A post hoc analysis was performed of a prospective, multicenter database of patients with CSM from the AOSpine North American study. One hundred ten patients (34%) met inclusion criteria, which were symptomatic CSM, age over 18 years, baseline flexion/extension radiographs, and health-related quality of life (HRQOL) questionnaires (modified Japanese Orthopaedic Association [mJOA] score, Neck Disability Index [NDI], the 36-Item Short Form Health Survey Physical Component Score [SF-36 PCS], and Nurick grade). The mean age was 56.9 ± 12 years, and 42% of patients were women (n = 46). Correlations with HRQOL measures were analyzed for regional (cervical lordosis and cervical sagittal vertical axis) and focal parameters (kyphosis and spondylolisthesis between adjacent vertebrae) in flexion and extension. Baseline dynamic parameters (flexion/extension cone relative to a fixed C-7, center of rotation [COR], and range of motion arc relative to the COR) were also analyzed for correlations with HRQOL measures. RESULTS At baseline, the mean HRQOL measures demonstrated disability and the mean radiographic parameters demonstrated sagittal malalignment. Among regional parameters, there was a significant correlation between decreased neck flexion (increased C2-7 angle in flexion) and worse Nurick grade (R = 0.189, p = 0.048), with no significant correlations in extension. Focal parameters, including increased C-7 sagittal translation overT-1 (slip), were significantly correlated with greater myelopathy severity (mJOA score, Flexion R = -0.377, p = 0.003; mJOA score, Extension R = -0.261, p = 0.027).
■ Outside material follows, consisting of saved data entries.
/-- Why a strand stands at its word (R125, R127, R163 and the entries of the words). -/
inductive Stall where
  /-- it does not stand -/
  | none
  /-- a queue is full, or the head it needs is not there (R125) -/
  | queue
  /-- a path FIFO is full or empty (R121) -/
  | path
  /-- the slip window (R122) -/
  | slip
  /-- a header word's condition does not hold (R136) -/
  | header
  /-- a descriptor or record that has not been read (R271, R279) -/
  | memory
  /-- pending registers among those that the word names, a predicate as 64 and its number (R247, R295) -/
  | pending (rs : List Nat)
  /-- the data of an access that has not arrived at the head of a load queue (R125) -/
  | arrival (access : Nat)
  /-- a request slot or a ticket entry (R47, R155) -/
  | slot
  /-- a command window is full (R128) -/
  | window
  /-- a service, the Chanter or a barrier (R247) -/
  | decision
  /-- a rendezvous word (R249) -/
  | rendezvous
  /-- an ordering that the word's entry waits for -/
  | order
  /-- an unanswered local fault (R148) -/
  | fault
deriving DecidableEq, Repr

/-- One strand's walk of the text (R118-R121). -/
structure Walker where
  /-- program counter: an index into the text plane -/
  pc : Nat
  /-- walk index (R119) -/
  walk : Nat
  /-- path FIFO of V, M and X (R121); never used by C -/
  path : List Nat
  /-- MODEL'S OWN: how many entries it has popped; of C, how many path words it has passed -/
  pops : Nat
  /-- the prefix word that the strand has passed and that its next word takes (R118, R227) -/
  pfx : Option (BitVec 32)
  /-- MODEL'S OWN: why the strand's last word stalled -/
  stall : Stall
deriving DecidableEq, Repr

/-- A vector register and its format tag (R200). -/
structure VecReg where
  bits : VecBits
  tag : BitVec 6
deriving DecidableEq, Repr

/-- A tile register and its format tag. -/
structure TileReg where
  bits : TileBits
  tag : BitVec 6
deriving DecidableEq, Repr

/-- One accumulator element (R211): a 128-bit value and its special state (0 normal, 1 plus infinity, 2 minus
infinity, 3 NaN). -/
structure AccElem where
  v : BitVec 128
  st : BitVec 2
deriving DecidableEq, Repr

/-- An accumulator (R211, R212): elements keyed by 128 row + column, every other one zero and normal; and its format tag
(R200), which no word writes or checks and which is 0x00 throughout (R344; log entry 119). -/
structure Acc where
  elems : KV AccElem
  anchor : Int
  tag : BitVec 6
deriving DecidableEq, Repr

/-- An accumulator at task start. -/
def Acc.zero : Acc := { elems := [], anchor := 0, tag := 0 }

/-- The registers of a bank (R225, R75). -/
structure Regs where
  /-- s0-s63; s0 reads zero whatever stands here (R247) -/
  s : KV Word
  /-- the 4-bit bindings of the scalars (R171) -/
  bind : KV Nat
  /-- the pending scalars (R156, R295) -/
  pend : List Nat
  /-- p0-p15 as bits; p0 reads true -/
  p : BitVec 16
  /-- m0-m7; m0 reads all lanes -/
  m : KV MaskBits
  v : KV VecReg
  t : KV TileReg
  a : KV Acc
  /-- f0-f15 (R135) -/
  f : KV (BitVec 20)
  g : KV Word
  h : KV Word
deriving DecidableEq, Repr

/-- An entry of a load queue (R125): the access that fills it and its data, once all of it has arrived. -/
structure LqEntry where
  access : Nat
  data : Option VecBits
deriving DecidableEq, Repr

/-- A descriptor of mq (R265). -/
structure MqDesc where
  base : Nat
  rho : Nat
  rowPitch : Nat
  tilePitch : Nat
deriving DecidableEq, Repr

/-- The queues of a bank (R125), heads first. -/
structure Queues where
  /-- lq0-lq3, keyed 0-3 -/
  lq : KV (List LqEntry)
  /-- sq0-sq1, keyed 0-1 -/
  sq : KV (List VecBits)
  cq : List Word
  vq : List Word
  oq : List VecBits
  mq : List MqDesc
  xq : List Word
deriving DecidableEq, Repr

/-- A range of scratchpad window bytes of a footprint (R133). -/
structure Range where
  lo : Nat
  hi : Nat
  wr : Bool
deriving DecidableEq, Repr

/-- MODEL'S OWN: what an `ldref` needs to trap at its word once it has read a malformed one (R173): the text index and
prefix there, the path words that C had passed, the base scalar with its binding, and its value before and after the
word. -/
structure RefMark where
  pc : Nat
  pfx : Option (BitVec 32)
  pushes : Nat
  base : Nat
  bind : Nat
  old : Word
  new : Word
deriving DecidableEq, Repr

/-- What a control-strand access does when it is performed. -/
inductive AccOp where
  /-- `ld` -/
  | ld
  /-- `ldz` -/
  | ldz
  /-- `ldref` in a parcel of a length (R173) -/
  | ldref (len : Nat) (m : RefMark)
  /-- `ldq` into load queue `q` (R303) -/
  | ldq (q : Nat)
  /-- `mpush` of `n` descriptors (R315) -/
  | mpush (n : Nat)
  /-- `amo` with function `fn` (R306) -/
  | amo (fn : Nat)
  /-- `cas` with predicate `k` (R307) -/
  | cas (k : Nat)
  /-- a store to a remote page, which waits for its answer (R297) -/
  | st
  /-- the read of a 64-byte line into L2 for its own sake (R299) -/
  | fill
  /-- the read of a job descriptor or launch record (R271, R279) -/
  | desc
deriving DecidableEq, Repr

/-- A remote request of an access (R297, R299): the peer, the packet offset, the token and the size of
one request, and whether it fills a REMOTE_CACHED line. -/
structure RemReq where
  /-- the virtual address of its first byte -/
  va : Nat
  peer : Nat
  off : Nat
  token : Nat
  size : Nat
  /-- the request's `fill` byte (R298): the line is kept -/
  fill : Bool
  /-- a 64-byte line of a REMOTE_CACHED page, served from L2 where it is present (R299) -/
  cached : Bool
  /-- cache policy (R228) -/
  policy : Nat
deriving DecidableEq, Repr

/-- A control-strand access that is not performed yet. -/
structure Access where
  /-- MODEL'S OWN: its name, in order of issue -/
  id : Nat
  walk : Nat
  op : AccOp
  /-- bytes of one lane -/
  size : Nat
  /-- the lanes' addresses: physical, or core scratchpad bytes where `scr` is set -/
  lanes : List Nat
  scr : Bool
  /-- registered with the range checker (R133) -/
  own : Bool
  /-- the virtual address (or window address) that TVAL would hold -/
  va : Nat
  /-- destination scalar -/
  dst : Nat
  x : Word
  y : Word
  /-- store data of a remote store -/
  data : List Byte
  /-- ordering code and scope (R186) -/
  ord : Nat
  scope : Nat
  /-- the requests not yet answered; empty for a local access -/
  reqs : List RemReq
  /-- the requests not yet sent -/
  unsent : List RemReq
  /-- the bytes that have arrived from the peer, by packet offset -/
  got : List (Nat × List Byte)
  remote : Bool
  /-- cache policy (R228) -/
  policy : Nat
  /-- handles of the OPEN parcels whose state it has passed a check of (R182) -/
  touch : List Nat
deriving DecidableEq, Repr

/-- A fence in force (R192). -/
structure FenceRec where
  id : Nat
  walk : Nat
  ord : Nat
  scope : Nat
  /-- an acquire fence at domain scope that has not yet dropped the REMOTE_CACHED lines (R198) -/
  drop : Bool
  /-- it holds for the transfer strand alone (R269) -/
  xonly : Bool
  /-- the name of the stamped write that stands for it, where it is a module release (R190) -/
  mark : Option Nat
deriving DecidableEq, Repr

/-- Who made a write. -/
inductive Writer where
  /-- the control strand of a bank -/
  | ctl (bank : Nat)
  /-- a transfer command of a bank, by its walk index -/
  | granule (bank : Nat) (walk : Nat)
  /-- a hub agent, a service job or a peer's request -/
  | other
deriving DecidableEq, Repr

/-- What the maker of a write says of it. -/
structure WriteTag where
  writer : Writer
  /-- the die of the writing observer (R183) -/
  die : Nat
  walk : Nat
  /-- a write to a core's scratchpad, not to memory -/
  scr : Bool
  /-- registered with the range checker (R133) -/
  own : Bool
  rel : Option Nat
  acq : Option Nat
  mark : Option (Nat × Nat)
  /-- lowest and highest byte of the footprint of the whole word, where it has one of its own (R133, R305) -/
  foot : Option (Nat × Nat)
  /-- the access that it is the write of, whose name it bears -/
  name : Option Nat
  /-- it stands for a fence, which waits for earlier commands too (R192) -/
  fence : Bool
deriving DecidableEq, Repr

/-- A write that is not applied everywhere yet (R188-R190). -/
structure Write where
  /-- MODEL'S OWN: its name, in order of issue -/
  id : Nat
  writer : Writer
  /-- the die of the writing observer (R183) -/
  die : Nat
  walk : Nat
  /-- a write to a core's scratchpad, not to memory -/
  scr : Bool
  /-- registered with the range checker (R133) -/
  own : Bool
  addr : Nat
  bytes : List Byte
  /-- release scope, if the write is a release (R186) -/
  rel : Option Nat
  /-- acquire scope, if later accesses of its task wait for it (R186) -/
  acq : Option Nat
  /-- the tenant and virtual address whose dirty bits it has set (R61) -/
  mark : Option (Nat × Nat)
  /-- lowest and highest byte of the footprint of the whole word, where it has one of its own (R133, R305) -/
  foot : Option (Nat × Nat)
  /-- it stands for a fence, which waits for earlier commands too (R192) -/
  fence : Bool
  /-- the die where a read-modify-write is serialised and applied first (R194) -/
  home : Option Nat
  /-- dies on which it is applied -/
  dies : List Nat
  /-- its place in coherence order, once serialised (R188) -/
  ord : Option Nat
  /-- the stamp of a module release (R190) -/
  stamp : Option (List Nat)
  covered : List Nat
deriving DecidableEq, Repr

/-- A scop waiting for its wheel position (R196). -/
structure ScopRec where
  id : Nat
  walk : Nat
  op : Nat
  size : Nat
  pa : Nat
  va : Nat
  dst : Nat
  x : Word
  /-- the tick of the 600 MHz wheel in which it became ready, once it has (R195, R196) -/
  ready : Option Nat
deriving DecidableEq, Repr

/-- What a read-modify-write of a bank has read at the home die of its bytes and what its own die may not have
applied yet (R188, R191): the access's name, the bytes, the names of the writes, and whether it was an acquire. -/
structure SeenRec where
  id : Nat
  addr : Nat
  size : Nat
  ids : List Nat
  acq : Bool
deriving DecidableEq, Repr

/-- The state of a ticket-table entry (R156). -/
inductive TktState where
  /-- in use and waiting for its notice -/
  | wait
  /-- its request is sent again -/
  | replay
  /-- held behind an older access to its line -/
  | shadow
deriving DecidableEq, Repr

/-- An open entry of a ticket table (R155): the access it belongs to and the whole request. -/
structure Ticket where
  state : TktState
  access : Nat
  req : RemReq
  owner : Nat
  ownerInc : Nat
  number : Nat
  tkind : Nat
deriving DecidableEq, Repr

/-- A trap that has been raised and not been taken (R163, R166). -/
structure PendTrap where
  strand : Strand
  code : Nat
  tval : Word
  walk : Nat
  pc : Nat
  deferred : Bool
  /-- it has been raised in handler mode (R163) -/
  arose : Bool
deriving DecidableEq, Repr

/-- The kind of a translation fault (R151, bits of `kinds`). -/
inductive FaultKind where
  | readMiss
  | writeMiss
  | atomicMiss
  | rights
  | form
  | frozen
deriving DecidableEq, Repr

/-- A local fault of a bank that is not answered yet (R147, R148). -/
structure LocalFault where
  /-- the transfer command's walk index, or none for the control strand -/
  xfer : Option Nat
  va : Nat
  kind : FaultKind
  /-- ac since it was raised (R148) -/
  age : Nat
  /-- it was raised in handler mode -/
  handler : Bool
deriving DecidableEq, Repr

/-- How far the control strand's request to a service, the Chanter or a barrier has come. -/
inductive Decision where
  /-- nothing asked -/
  | none
  /-- the word's access `id` has issued, and some request of it still lacks a slot (R47) -/
  | issuing (id : Nat)
  /-- the word's descriptor or launch record is being read -/
  | reading
  /-- it has been read: its 64 bytes -/
  | read (bytes : List Byte)
  /-- the word is a release, and the write `id` that stands for it is being applied (R190) -/
  | marking (id : Nat)
  /-- a `pclaim` by scalar `a` has reached the parcel table, in an ac of its cluster and at a time (ps), and is decided
  with the others of that ac (R181) -/
  | claiming (ac at_ a : Nat)
  /-- asked at entry position `pos` of the choices -/
  | asked (pos : Nat)
  /-- refused at entry position `pos`; the next one is to be tried -/
  | declined (pos : Nat)
  /-- admitted; `result` is what the result scalar takes -/
  | admitted (result : Word)
  /-- refused; `reason` is what the result scalar takes; `hold` where the first choice was tried -/
  | refused (reason : Word)
deriving DecidableEq, Repr

/-- MODEL'S OWN: where a strand stood when it issued a word, so that a trap which the word raises when it
completes finds the strand there (R114): text index, path FIFO and entries popped from it. -/
structure Mark where
  pc : Nat
  path : List Nat
  pops : Nat
deriving DecidableEq, Repr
Sagittal slip at C-2 and C-4 also correlated with worse HRQOL measures. Reduced flexion/extension motion cones, a more posterior COR, and smaller range of motion correlated with worse general health SF-36 PCS and Nurick grade. CONCLUSIONS Dynamic motion analysis may play an important role in understanding CSM. Focal parameters demonstrated a significant correlation with worse HRQOL measures, especially increased C-7 sagittal slip in flexion and extension. Novel methods of motion analysis demonstrating reduced motion cones correlated with worse myelopathy grades. More posterior COR and smaller range of motion were both correlated with worse general health scores (SF-36 PCS and Nurick grade). To the knowledge of the authors , this is the first study to demonstrate correlation of dynamic motion and listhesis with disability and myelopathy in CSM 11).
A 67-year-old man presented with progressive weakness and clumsiness (mJOA: 5; Nurick: 4). An anterior discectomy, osteophytectomy and bilateral foraminotomy of the C4-C5; C5-C6; C6-C7 were performed. Polyether-Ether-Ketone spacers and a titanium plate were placed. The patient was mobilized 3-hour post-surgery and was released the following day. Medicament therapy and a neck-conditioning program were prescribed. Clinical examinations were normal within a month. Magnetic resonance imaging showed no traces of the preoperatively registered intramedullary focal T2 hyper-intensity 12).